### Work order
For the entries that follow, restate word for word the line containing "def tMode (w : TWord) : Nat := tF w 20 4", the line containing "def tX (w : TWord) : Nat := tF w 96 32", and every line that lies between them.
Source records START
-- ==== Sys2Proof/Machine/Tile.lean ====
section
/-! DEFINITION. Tile operations: layout (Table 7.3), the operations of Table 7.4 and their fields (Tables 7.5, 7.6), the
decode checks of R195. -/

namespace Sys2Proof.Machine

/-- The operations of Table 7.4. -/
inductive TKind where
  | salu | branch | sync | barrier | commit | ended | tload | tstore | treduce | treducew | tatomic | tcopy
  | mma | accrd | accwr | vbin | vfma | vfunc | vrowred | vbcast | vcvt | racc
  deriving DecidableEq, Repr

/-- The operation of an OPC code; every code not listed is reserved (R194). -/
def tKindOf (opc : Nat) : Option TKind :=
  match opc with
  | 0x01 => some .salu | 0x02 => some .branch | 0x03 => some .sync | 0x04 => some .barrier | 0x05 => some .commit
  | 0x06 => some .ended | 0x10 => some .tload | 0x11 => some .tstore | 0x12 => some .treduce | 0x13 => some .treducew
  | 0x14 => some .tatomic | 0x15 => some .tcopy | 0x20 => some .mma | 0x21 => some .accrd | 0x22 => some .accwr
  | 0x30 => some .vbin | 0x31 => some .vfma | 0x32 => some .vfunc | 0x33 => some .vrowred | 0x34 => some .vbcast
  | 0x35 => some .vcvt | 0x40 => some .racc | _ => none

/-! Fields of an operation word (Table 7.3). -/

abbrev TWord := BitVec 128
def tF (w : TWord) (lo n : Nat) : Nat := field w.toNat lo n
def tOpc (w : TWord) : Nat := tF w 0 8
def tFa (w : TWord) : Nat := tF w 8 4
def tFb (w : TWord) : Nat := tF w 12 4
def tFd (w : TWord) : Nat := tF w 16 4
def tMode (w : TWord) : Nat := tF w 20 4
def tAcc (w : TWord) : Nat := tF w 24 2
def tEng (w : TWord) : Nat := tF w 26 1
def tWe (w : TWord) : Bool := tF w 27 1 == 1
def tWsem (w : TWord) : Nat := tF w 28 6
def tSe (w : TWord) : Bool := tF w 34 1 == 1
def tSsem (w : TWord) : Nat := tF w 35 6
def tA (w : TWord) : Nat := tF w 48 16
def tB (w : TWord) : Nat := tF w 64 16
def tD (w : TWord) : Nat := tF w 80 16
def tX (w : TWord) : Nat := tF w 96 32
/-- Rows of MMA, ACCRD, ACCWR, vector and reduce operations, and of moves. -/
def tRows (w : TWord) : Nat := tF w 96 7 + 1
def tMoveRows (w : TWord) : Nat := tF w 116 7 + 1
def tSlot (w : TWord) : Nat := tF w 96 8
/-- Registers of a move: X[13:8], X[19:14], X[25:20]. -/
def tR1 (w : TWord) : Nat := tF w 104 6
def tR2 (w : TWord) : Nat := tF w 110 6
def tR3 (w : TWord) : Nat := tF w 116 6
def tRed (w : TWord) : Nat := tF w 64 8
def tWindow (w : TWord) : Nat := tF w 64 10
def tSignal (w : TWord) : Option Nat := if tSe w then some (tSsem w) else none

/-- Operand formats (Table 7.2): element bits of a code, 0 for a reserved one. -/
def elemBits (code : Nat) : Nat := [0, 4, 6, 6, 8, 8, 8, 16, 32, 32].getD code 0
def isMx (code : Nat) : Bool := decide (1 ≤ code) && decide (code ≤ 3)
/-- Row bytes of a code: 128 elements, and the four scale bytes of an MX row. -/
def rowBytesOf (code : Nat) : Nat := 16 * elemBits code + (if isMx code then 4 else 0)
def fmtOk (code : Nat) : Bool := decide (1 ≤ code) && decide (code ≤ 9)

/-- The engine that executes an operation: 0, 1 matrix; 2 vector; 3 move; 4 reduce; 5 the sequencer itself (Table 7.1). -/
def tEngine (k : TKind) (w : TWord) : Nat :=
  match k with
  | .mma => tEng w
  | .accrd => tEng w
  | .accwr => tEng w
  | .vbin => 2
  | .vfma => 2
  | .vfunc => 2
  | .vrowred => 2
  | .vbcast => 2
  | .vcvt => 2
  | .racc => 4
  | .tload => 3
  | .tstore => 3
  | .treduce => 3
  | .treducew => 3
  | .tatomic => 3
  | .tcopy => 3
  | _ => 5

/-- Bits an operation may use, as (low bit, width) pairs besides OPC, MODE, WE, WSEM, SE and SSEM; every other bit is
reserved (R193, R194, Table 7.6). -/
def tUsed (k : TKind) (mode : Nat) : List (Nat × Nat) :=
  match k with
  | .salu =>
    if mode = 0 ∨ mode = 12 ∨ mode = 13 then [(80, 6), (96, 32)]
    else if mode = 11 then [(48, 6), (80, 6), (96, 32)]
    else [(48, 6), (64, 6), (80, 6)]
  | .branch => if mode = 0 then [(96, 32)] else [(48, 6), (64, 6), (96, 32)]
  | .sync => []
  | .barrier => [(96, 4)]
  | .commit => [(96, 32)]
  | .ended => []
  | .tload => [(16, 4), (80, 16), (96, 27)]
  | .tstore => [(8, 4), (48, 16), (96, 27)]
  | .treduce => [(48, 16), (64, 8), (96, 27)]
  | .treducew => [(48, 16), (64, 10), (104, 18)]
  | .tatomic => [(64, 8), (80, 6), (96, 26)]
  | .tcopy => [(48, 16), (80, 16), (96, 16)]
  | .mma => [(8, 8), (24, 3), (48, 32), (96, 7)]
  | .accrd => [(16, 4), (24, 3), (80, 16), (96, 7)]
  | .accwr => [(24, 3), (48, 16), (96, 7)]
  | .vbin => [(8, 12), (48, 48), (96, 7)]
  | .vfma => [(8, 12), (48, 48), (96, 7)]
  | .vfunc => [(8, 12), (48, 16), (80, 16), (96, 7)]
  | .vrowred => [(8, 12), (48, 16), (80, 16), (96, 7)]
  | .vbcast => [(8, 12), (48, 48), (96, 7)]
  | .vcvt => [(8, 4), (16, 4), (48, 16), (80, 16), (96, 7)]
  | .racc => [(48, 16), (64, 8), (80, 16), (96, 7)]

/-- Mask of the bits an operation may use. -/
def tMask (k : TKind) (mode : Nat) : Nat :=
  ([(0, 8), (20, 4), (27, 14)] ++ tUsed k mode).foldl (fun (m : Nat) (p : Nat × Nat) => m ||| ((2 ^ p.2 - 1) * 2 ^ p.1)) 0

/-- Valid MODE values (Table 7.5). -/
def tModeOk (k : TKind) (mode : Nat) : Bool :=
  match k with
  | .salu => decide (mode < 14)
  | .branch => decide (mode < 7)
  | .mma => decide (mode < 2)
  | .accrd => decide (mode % 4 < 3) && decide (mode < 8)
  | .vcvt => decide (mode < 3)
  | .vbin => decide (mode < 5)
  | .vfunc => decide (mode < 8)
  | .vrowred => decide (mode < 3)
  | .vbcast => decide (mode < 3)
  | .tload => decide (mode < 2)
  | _ => mode == 0

/-- Formats allowed for an operation (R194). -/
def tFmtOk (k : TKind) (w : TWord) : Bool :=
  let a := tFa w
  let b := tFb w
  let d := tFd w
  match k with
  | .mma => (decide (1 ≤ a) && decide (a ≤ 5) && decide (1 ≤ b) && decide (b ≤ 5)) || (a == 6 && b == 6) || (a == 7 && b == 7)
  | .accrd => d == 4 || d == 5 || d == 7 || d == 8
  | .vbin => a == b && b == d && (a == 7 || a == 8 || (a == 9 && tMode w != 2))
  | .vfma => a == b && b == d && (a == 7 || a == 8)
  | .vfunc => a == b && b == d && (a == 7 || a == 8)
  | .vrowred => a == b && b == d && (a == 7 || a == 8)
  | .vbcast => a == b && b == d && (a == 7 || a == 8)
  | .vcvt => fmtOk a && fmtOk d && (decide (7 ≤ a) || d == 7 || d == 8)
  | .tload => fmtOk d
  | .tstore => fmtOk a
  | .treduce => redValid (tRed w)
  | .racc => redValid (tRed w)
  | .tatomic => atomValid (tRed w)
  | _ => true

/-- Core-store ranges an operation reads and writes, as (byte address, bytes); a TREDUCEW is sized at run time. -/
def tReads (k : TKind) (w : TWord) : List (Nat × Nat) :=
  let a := 128 * tA w
  let b := 128 * tB w
  let d := 128 * tD w
  let r := tRows w
  match k with
  | .mma => [(a, r * rowBytesOf (tFa w)), (b, 128 * rowBytesOf (tFb w))]
  | .accwr => [(a, r * 512)]
  | .vbin => [(a, r * rowBytesOf (tFa w)), (b, r * rowBytesOf (tFb w))]
  | .vfma => [(a, r * rowBytesOf (tFa w)), (b, r * rowBytesOf (tFb w)), (d, r * rowBytesOf (tFd w))]
  | .vfunc => [(a, r * rowBytesOf (tFa w))]
  | .vrowred => [(a, r * rowBytesOf (tFa w))]
  | .vbcast => [(a, r * rowBytesOf (tFa w)), (b, r * (elemBits (tFb w) / 8))]
  | .vcvt => [(a, r * rowBytesOf (tFa w))]
  | .racc => [(a, r * (128 * redSrcBytes (tRed w))), (d, r * (128 * redDstBytes (tRed w)))]
  | .tstore => [(a, tMoveRows w * rowBytesOf (tFa w))]
  | .treduce => [(a, tMoveRows w * (128 * redSrcBytes (tRed w)))]
  | .tcopy => [(a, 128 * tF w 96 16)]
  | _ => []

def tWrites (k : TKind) (w : TWord) : List (Nat × Nat) :=
  let d := 128 * tD w
  let r := tRows w
  match k with
  | .accrd => [(d, r * rowBytesOf (tFd w))]
  | .vbin => [(d, r * rowBytesOf (tFd w))]
  | .vfma => [(d, r * rowBytesOf (tFd w))]
  | .vfunc => [(d, r * rowBytesOf (tFd w))]
  | .vrowred => [(d, r * (elemBits (tFd w) / 8))]
  | .vbcast => [(d, r * rowBytesOf (tFd w))]
  | .vcvt => [(d, r * rowBytesOf (tFd w))]
  | .racc => [(d, r * (128 * redDstBytes (tRed w)))]
  | .tload => [(d, tMoveRows w * rowBytesOf (tFd w))]
  | .tcopy => [(d, 128 * tF w 96 16)]
  | _ => []

/-- What the program check needs of the image (R195). -/
structure ImgInfo where
  n : Nat
  storeBytes : Nat
  bindCount : Nat
  contexts : Nat
  nonIdem : Bool
  kinds : List Nat
  deriving DecidableEq, Repr

/-- The slot's KIND fits the operation (R195). -/
def tKindFits (k : TKind) (kind : Nat) : Bool :=
  match k with
  | .tload => kind == 0 || kind == 2 || kind == 5
  | .tstore => kind == 1 || kind == 2
  | .treduce => kind == 3
  | .tatomic => kind == 4
  | _ => true

/-- The operation names a binding slot. -/
def tHasSlot (k : TKind) (w : TWord) : Bool :=
  match k with
  | .tload => tMode w != 1
  | .tstore => true
  | .treduce => true
  | .tatomic => true
  | _ => false

/-- One operation passes the decode of R195. -/
def tOpOk (m : ImgInfo) (w : TWord) : Bool :=
  match tKindOf (tOpc w) with
  | none => false
  | some k =>
    decide (w.toNat &&& tMask k (tMode w) = w.toNat) && tModeOk k (tMode w) && tFmtOk k w &&
    (!(decide (k = .salu) && tMode w == 13) || decide (tX w ≤ 4)) &&
    (tReads k w ++ tWrites k w).all (fun p => decide (p.1 + p.2 ≤ m.storeBytes)) &&
    (!(decide (k = .treducew)) || decide (128 * tA w < m.storeBytes)) &&
    (!(decide (k = .branch) || decide (k = .commit)) || decide (tX w < m.n)) &&
    (!(decide (k = .treduce) || decide (k = .treducew) || decide (k = .tatomic)) || m.nonIdem) &&
    (!(decide (k = .tload)) || tMode w != 1 || tSlot w == 0) &&
    (!(tHasSlot k w) || (decide (tSlot w < m.bindCount) && tKindFits k (m.kinds.getD (tSlot w) 255)))

/-- The last operation is an END or an unconditional BRANCH. -/
def tLastOk (w : TWord) : Bool :=
  match tKindOf (tOpc w) with
  | some .ended => true
  | some .branch => tMode w == 0
  | _ => false

/-- The whole program passes (R191, R195): entries with reserved bits or of unused contexts are zero, and starts lie in
the program. -/
def programOk (m : ImgInfo) (entries : List Nat) (ops : List TWord) : Bool :=
  decide (1 ≤ ops.length) && decide (ops.length ≤ 65536) &&
  (List.range 8).all (fun c =>
    let e := entries.getD c 0
    if c < m.contexts then decide (e < m.n) else e == 0) &&
  ops.all (tOpOk m) && (match ops.getLast? with | some w => tLastOk w | none => false)

end Sys2Proof.Machine
end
Source records END
### Solution for this problem
def tMode (w : TWord) : Nat := tF w 20 4
def tAcc (w : TWord) : Nat := tF w 24 2
def tEng (w : TWord) : Nat := tF w 26 1
def tWe (w : TWord) : Bool := tF w 27 1 == 1
def tWsem (w : TWord) : Nat := tF w 28 6
def tSe (w : TWord) : Bool := tF w 34 1 == 1
def tSsem (w : TWord) : Nat := tF w 35 6
def tA (w : TWord) : Nat := tF w 48 16
def tB (w : TWord) : Nat := tF w 64 16
def tD (w : TWord) : Nat := tF w 80 16
def tX (w : TWord) : Nat := tF w 96 32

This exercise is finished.